*WHAT THIS TASK INVOLVES:* Using the data below, return the stretch from the line that contains "abbrev LEDGER_CFG_CAL_SIGNED : Fld" through the line that contains "abbrev LEDGER_DEMAND_CFG_DEM_MIN : Fld", both included, exactly as it stands and nothing beyond it.

*Stored items from a collection:*
- - -

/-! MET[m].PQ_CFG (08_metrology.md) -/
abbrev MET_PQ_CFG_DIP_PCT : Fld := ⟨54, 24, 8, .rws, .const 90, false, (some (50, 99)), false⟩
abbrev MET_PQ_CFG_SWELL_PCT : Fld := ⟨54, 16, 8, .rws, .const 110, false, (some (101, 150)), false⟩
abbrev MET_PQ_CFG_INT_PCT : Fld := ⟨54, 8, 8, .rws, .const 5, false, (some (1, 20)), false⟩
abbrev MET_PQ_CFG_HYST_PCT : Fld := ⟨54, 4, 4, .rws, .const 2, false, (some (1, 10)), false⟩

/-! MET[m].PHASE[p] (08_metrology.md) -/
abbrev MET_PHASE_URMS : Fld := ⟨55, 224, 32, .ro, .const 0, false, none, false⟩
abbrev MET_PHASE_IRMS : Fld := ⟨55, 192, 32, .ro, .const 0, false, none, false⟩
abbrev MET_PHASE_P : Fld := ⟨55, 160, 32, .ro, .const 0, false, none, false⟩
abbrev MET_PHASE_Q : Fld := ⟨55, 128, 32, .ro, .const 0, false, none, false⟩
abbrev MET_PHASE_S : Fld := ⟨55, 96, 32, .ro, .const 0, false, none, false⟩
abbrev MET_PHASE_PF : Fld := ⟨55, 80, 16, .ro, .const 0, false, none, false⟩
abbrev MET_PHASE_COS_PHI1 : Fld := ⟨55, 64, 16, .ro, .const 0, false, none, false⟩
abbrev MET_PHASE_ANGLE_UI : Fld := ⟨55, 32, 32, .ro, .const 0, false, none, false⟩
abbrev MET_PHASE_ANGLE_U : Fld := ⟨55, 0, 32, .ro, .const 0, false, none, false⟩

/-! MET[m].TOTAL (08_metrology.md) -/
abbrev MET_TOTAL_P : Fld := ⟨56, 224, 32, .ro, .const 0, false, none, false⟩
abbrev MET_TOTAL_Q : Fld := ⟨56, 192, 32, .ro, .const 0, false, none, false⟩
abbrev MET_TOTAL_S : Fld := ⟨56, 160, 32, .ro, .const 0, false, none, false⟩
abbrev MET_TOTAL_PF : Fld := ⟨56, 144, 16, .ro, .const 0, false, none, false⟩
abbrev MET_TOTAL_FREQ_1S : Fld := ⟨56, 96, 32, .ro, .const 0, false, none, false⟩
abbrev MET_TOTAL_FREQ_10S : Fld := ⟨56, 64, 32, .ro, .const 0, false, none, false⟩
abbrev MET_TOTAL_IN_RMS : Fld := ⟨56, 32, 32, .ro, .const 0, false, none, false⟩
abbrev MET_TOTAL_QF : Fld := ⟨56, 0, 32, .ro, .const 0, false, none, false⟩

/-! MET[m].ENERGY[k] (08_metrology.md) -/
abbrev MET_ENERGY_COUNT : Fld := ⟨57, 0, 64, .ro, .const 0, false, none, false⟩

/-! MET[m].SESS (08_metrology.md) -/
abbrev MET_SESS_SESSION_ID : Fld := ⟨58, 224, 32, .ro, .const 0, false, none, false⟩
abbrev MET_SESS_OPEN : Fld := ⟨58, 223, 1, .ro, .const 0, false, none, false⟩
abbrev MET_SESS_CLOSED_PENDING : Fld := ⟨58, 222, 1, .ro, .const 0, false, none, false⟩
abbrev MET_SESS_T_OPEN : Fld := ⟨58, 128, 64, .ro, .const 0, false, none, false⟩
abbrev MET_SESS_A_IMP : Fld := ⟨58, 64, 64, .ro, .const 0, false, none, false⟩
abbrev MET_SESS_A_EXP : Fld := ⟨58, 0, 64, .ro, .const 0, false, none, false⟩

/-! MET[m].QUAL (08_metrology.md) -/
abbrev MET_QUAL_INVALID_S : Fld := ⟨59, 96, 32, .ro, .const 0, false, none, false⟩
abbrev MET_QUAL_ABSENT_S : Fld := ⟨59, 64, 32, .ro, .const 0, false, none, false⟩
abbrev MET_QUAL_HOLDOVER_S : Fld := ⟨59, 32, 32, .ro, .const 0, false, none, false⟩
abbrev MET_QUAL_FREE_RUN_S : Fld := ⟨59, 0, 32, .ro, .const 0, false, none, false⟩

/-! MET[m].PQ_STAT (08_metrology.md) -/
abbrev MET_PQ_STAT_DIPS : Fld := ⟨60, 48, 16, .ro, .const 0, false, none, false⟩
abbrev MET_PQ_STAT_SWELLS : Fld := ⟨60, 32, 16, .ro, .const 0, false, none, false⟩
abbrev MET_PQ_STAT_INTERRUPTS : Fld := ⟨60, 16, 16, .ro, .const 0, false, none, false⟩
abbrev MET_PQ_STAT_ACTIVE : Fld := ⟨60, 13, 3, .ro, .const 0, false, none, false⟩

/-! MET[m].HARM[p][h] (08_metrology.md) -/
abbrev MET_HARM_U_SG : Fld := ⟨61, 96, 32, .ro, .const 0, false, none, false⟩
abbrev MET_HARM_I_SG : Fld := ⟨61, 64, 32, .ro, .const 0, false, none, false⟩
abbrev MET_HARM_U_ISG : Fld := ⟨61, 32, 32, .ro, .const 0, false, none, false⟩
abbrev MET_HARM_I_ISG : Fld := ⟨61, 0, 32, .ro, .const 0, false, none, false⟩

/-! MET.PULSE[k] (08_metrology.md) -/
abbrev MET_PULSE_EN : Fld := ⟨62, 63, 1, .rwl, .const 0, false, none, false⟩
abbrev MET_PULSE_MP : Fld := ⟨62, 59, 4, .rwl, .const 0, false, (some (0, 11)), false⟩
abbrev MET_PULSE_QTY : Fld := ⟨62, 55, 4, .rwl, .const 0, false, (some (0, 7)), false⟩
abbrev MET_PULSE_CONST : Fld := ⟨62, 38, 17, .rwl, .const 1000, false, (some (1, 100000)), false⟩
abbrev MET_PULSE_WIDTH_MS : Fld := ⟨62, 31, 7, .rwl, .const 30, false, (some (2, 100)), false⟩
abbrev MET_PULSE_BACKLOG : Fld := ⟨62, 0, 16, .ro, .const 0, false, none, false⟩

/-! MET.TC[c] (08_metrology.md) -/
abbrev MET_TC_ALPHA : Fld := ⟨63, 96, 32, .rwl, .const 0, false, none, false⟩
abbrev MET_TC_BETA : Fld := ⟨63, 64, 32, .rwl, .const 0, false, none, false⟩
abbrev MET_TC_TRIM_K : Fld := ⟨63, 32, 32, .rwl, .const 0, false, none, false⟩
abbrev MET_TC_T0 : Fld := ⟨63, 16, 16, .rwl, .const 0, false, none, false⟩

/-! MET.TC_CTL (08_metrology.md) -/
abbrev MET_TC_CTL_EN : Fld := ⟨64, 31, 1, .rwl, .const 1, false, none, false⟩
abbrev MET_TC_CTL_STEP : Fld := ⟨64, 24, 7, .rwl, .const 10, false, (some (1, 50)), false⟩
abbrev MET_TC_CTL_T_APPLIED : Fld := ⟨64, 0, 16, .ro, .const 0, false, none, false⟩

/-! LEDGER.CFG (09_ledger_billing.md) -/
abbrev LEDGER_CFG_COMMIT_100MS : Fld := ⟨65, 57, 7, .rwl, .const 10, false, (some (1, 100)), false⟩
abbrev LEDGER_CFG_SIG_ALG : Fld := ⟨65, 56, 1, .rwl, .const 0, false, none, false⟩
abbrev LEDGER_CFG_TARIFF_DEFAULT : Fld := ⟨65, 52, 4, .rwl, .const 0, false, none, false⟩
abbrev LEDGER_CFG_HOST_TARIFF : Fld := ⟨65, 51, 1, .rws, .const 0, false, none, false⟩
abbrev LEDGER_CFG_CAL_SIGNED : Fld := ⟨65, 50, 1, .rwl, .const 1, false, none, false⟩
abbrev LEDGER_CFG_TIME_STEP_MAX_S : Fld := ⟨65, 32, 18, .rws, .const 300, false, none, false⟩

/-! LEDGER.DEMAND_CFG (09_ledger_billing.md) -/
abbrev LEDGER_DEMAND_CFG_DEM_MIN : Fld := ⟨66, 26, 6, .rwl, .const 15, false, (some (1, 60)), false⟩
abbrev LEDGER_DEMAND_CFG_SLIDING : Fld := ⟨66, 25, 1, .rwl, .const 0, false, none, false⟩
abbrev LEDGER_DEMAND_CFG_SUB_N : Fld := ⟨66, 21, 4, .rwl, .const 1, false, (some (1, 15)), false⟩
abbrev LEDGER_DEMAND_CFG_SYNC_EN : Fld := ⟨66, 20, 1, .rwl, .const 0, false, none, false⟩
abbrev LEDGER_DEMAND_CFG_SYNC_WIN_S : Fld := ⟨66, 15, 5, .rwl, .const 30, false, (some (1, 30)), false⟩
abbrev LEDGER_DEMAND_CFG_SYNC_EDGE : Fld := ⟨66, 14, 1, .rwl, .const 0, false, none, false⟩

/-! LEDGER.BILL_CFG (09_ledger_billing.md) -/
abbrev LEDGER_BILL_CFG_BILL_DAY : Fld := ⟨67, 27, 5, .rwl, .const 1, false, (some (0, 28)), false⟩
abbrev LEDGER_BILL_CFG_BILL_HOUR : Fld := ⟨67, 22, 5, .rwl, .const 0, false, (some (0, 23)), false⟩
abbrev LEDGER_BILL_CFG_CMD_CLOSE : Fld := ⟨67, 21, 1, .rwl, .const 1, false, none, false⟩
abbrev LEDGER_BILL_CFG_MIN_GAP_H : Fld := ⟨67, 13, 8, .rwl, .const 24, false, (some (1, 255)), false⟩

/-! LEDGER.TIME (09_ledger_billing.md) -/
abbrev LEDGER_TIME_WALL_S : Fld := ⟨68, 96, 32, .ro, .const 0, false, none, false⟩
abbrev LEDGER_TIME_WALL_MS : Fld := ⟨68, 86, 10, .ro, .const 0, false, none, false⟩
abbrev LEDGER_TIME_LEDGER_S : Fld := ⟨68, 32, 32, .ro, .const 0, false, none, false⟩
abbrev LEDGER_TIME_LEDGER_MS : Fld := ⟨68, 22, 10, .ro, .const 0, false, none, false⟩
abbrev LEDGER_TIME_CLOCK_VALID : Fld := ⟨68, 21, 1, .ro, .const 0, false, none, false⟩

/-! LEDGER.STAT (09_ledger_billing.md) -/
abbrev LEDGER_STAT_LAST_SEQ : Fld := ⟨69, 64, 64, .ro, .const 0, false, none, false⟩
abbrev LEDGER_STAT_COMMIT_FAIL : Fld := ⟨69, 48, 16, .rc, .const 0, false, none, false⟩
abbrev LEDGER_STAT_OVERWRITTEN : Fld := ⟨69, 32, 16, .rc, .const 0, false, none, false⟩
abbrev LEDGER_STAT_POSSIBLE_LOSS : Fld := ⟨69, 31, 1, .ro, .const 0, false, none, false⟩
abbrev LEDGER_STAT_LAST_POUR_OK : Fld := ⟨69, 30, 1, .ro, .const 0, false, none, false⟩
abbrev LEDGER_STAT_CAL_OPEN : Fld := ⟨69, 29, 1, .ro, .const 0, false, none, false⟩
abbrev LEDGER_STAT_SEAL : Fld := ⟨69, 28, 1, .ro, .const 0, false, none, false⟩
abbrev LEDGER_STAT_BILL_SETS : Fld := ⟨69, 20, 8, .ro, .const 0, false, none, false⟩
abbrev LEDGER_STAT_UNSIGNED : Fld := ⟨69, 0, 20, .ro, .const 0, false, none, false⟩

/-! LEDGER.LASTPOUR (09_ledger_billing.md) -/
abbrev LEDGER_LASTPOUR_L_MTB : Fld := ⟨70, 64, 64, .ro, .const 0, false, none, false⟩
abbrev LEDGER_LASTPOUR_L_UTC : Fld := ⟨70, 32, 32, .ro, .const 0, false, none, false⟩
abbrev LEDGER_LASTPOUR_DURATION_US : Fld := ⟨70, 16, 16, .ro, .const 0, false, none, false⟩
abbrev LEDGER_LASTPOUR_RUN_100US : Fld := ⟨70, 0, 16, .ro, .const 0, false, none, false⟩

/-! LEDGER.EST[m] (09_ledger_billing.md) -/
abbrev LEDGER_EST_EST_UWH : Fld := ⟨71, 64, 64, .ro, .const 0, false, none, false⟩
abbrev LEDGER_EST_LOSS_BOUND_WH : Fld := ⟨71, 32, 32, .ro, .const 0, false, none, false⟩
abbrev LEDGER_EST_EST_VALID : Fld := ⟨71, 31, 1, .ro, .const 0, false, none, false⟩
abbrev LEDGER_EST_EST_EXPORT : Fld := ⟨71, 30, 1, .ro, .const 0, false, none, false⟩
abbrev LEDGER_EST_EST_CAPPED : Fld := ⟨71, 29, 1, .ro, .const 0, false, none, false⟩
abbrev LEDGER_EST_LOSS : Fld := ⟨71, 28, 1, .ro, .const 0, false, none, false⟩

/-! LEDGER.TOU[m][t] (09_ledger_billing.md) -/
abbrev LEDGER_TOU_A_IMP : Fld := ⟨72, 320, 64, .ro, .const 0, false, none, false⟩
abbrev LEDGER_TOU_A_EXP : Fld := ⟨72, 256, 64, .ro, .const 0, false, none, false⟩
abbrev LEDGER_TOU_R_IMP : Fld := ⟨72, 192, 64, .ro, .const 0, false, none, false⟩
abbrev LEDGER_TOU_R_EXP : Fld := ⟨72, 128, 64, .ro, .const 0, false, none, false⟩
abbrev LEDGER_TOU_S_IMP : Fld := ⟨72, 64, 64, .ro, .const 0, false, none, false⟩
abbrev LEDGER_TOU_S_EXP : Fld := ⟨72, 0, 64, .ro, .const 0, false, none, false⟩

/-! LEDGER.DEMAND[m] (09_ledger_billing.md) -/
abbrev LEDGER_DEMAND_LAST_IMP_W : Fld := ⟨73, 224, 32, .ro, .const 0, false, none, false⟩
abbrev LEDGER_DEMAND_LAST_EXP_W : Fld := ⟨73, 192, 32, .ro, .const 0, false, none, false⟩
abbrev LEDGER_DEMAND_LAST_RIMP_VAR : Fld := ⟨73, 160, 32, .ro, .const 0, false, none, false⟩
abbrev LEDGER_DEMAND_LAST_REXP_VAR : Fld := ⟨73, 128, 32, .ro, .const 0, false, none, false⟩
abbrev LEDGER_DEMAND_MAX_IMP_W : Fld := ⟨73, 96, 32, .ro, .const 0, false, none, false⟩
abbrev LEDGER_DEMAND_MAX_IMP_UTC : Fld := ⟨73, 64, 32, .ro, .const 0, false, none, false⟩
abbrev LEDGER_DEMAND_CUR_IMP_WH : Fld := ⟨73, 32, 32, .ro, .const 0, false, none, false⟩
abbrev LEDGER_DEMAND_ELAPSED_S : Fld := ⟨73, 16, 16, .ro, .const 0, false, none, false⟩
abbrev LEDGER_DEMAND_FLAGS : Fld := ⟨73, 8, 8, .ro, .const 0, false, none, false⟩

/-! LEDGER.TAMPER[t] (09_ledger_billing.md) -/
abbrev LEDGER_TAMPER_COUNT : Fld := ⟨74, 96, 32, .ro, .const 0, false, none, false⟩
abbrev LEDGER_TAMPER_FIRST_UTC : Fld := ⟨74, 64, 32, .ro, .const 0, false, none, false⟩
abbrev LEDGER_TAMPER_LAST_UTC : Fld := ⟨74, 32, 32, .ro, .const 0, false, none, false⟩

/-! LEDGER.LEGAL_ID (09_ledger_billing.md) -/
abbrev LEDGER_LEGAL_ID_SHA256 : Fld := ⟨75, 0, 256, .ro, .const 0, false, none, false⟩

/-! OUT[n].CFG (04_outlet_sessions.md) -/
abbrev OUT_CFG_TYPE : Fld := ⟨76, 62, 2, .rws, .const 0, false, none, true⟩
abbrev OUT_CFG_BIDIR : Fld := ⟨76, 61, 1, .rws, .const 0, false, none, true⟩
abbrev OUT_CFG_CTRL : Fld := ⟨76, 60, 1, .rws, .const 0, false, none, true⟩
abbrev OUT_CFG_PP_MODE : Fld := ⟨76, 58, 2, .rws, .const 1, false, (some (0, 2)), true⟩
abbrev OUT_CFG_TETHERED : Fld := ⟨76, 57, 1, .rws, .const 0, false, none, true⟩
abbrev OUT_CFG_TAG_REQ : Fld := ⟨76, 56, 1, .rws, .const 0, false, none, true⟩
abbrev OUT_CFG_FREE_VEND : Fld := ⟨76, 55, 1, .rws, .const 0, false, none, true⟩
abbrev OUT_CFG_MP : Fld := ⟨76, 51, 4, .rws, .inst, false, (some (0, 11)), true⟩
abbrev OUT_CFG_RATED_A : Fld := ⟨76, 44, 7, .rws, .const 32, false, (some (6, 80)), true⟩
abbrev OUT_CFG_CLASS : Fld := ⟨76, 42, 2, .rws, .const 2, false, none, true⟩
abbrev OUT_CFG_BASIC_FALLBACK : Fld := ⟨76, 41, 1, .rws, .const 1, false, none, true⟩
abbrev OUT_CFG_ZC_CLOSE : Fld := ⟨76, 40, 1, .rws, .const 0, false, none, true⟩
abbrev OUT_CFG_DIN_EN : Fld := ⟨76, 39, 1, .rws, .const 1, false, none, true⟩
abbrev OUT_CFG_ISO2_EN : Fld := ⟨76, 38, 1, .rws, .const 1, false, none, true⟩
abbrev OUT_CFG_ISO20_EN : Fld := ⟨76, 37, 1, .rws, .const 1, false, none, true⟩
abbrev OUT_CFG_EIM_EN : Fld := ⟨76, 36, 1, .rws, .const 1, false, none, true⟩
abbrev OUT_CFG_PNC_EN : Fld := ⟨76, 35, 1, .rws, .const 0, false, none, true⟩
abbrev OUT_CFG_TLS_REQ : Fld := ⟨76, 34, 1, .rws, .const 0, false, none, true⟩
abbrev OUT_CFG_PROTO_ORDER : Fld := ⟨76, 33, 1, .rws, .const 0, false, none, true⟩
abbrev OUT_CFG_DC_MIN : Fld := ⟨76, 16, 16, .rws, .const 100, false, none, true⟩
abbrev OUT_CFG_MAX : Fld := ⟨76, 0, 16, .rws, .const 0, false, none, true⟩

- - -

*RESULT OF THE EXERCISE:*
abbrev LEDGER_CFG_CAL_SIGNED : Fld := ⟨65, 50, 1, .rwl, .const 1, false, none, false⟩
abbrev LEDGER_CFG_TIME_STEP_MAX_S : Fld := ⟨65, 32, 18, .rws, .const 300, false, none, false⟩

/-! LEDGER.DEMAND_CFG (09_ledger_billing.md) -/
abbrev LEDGER_DEMAND_CFG_DEM_MIN : Fld := ⟨66, 26, 6, .rwl, .const 15, false, (some (1, 60)), false⟩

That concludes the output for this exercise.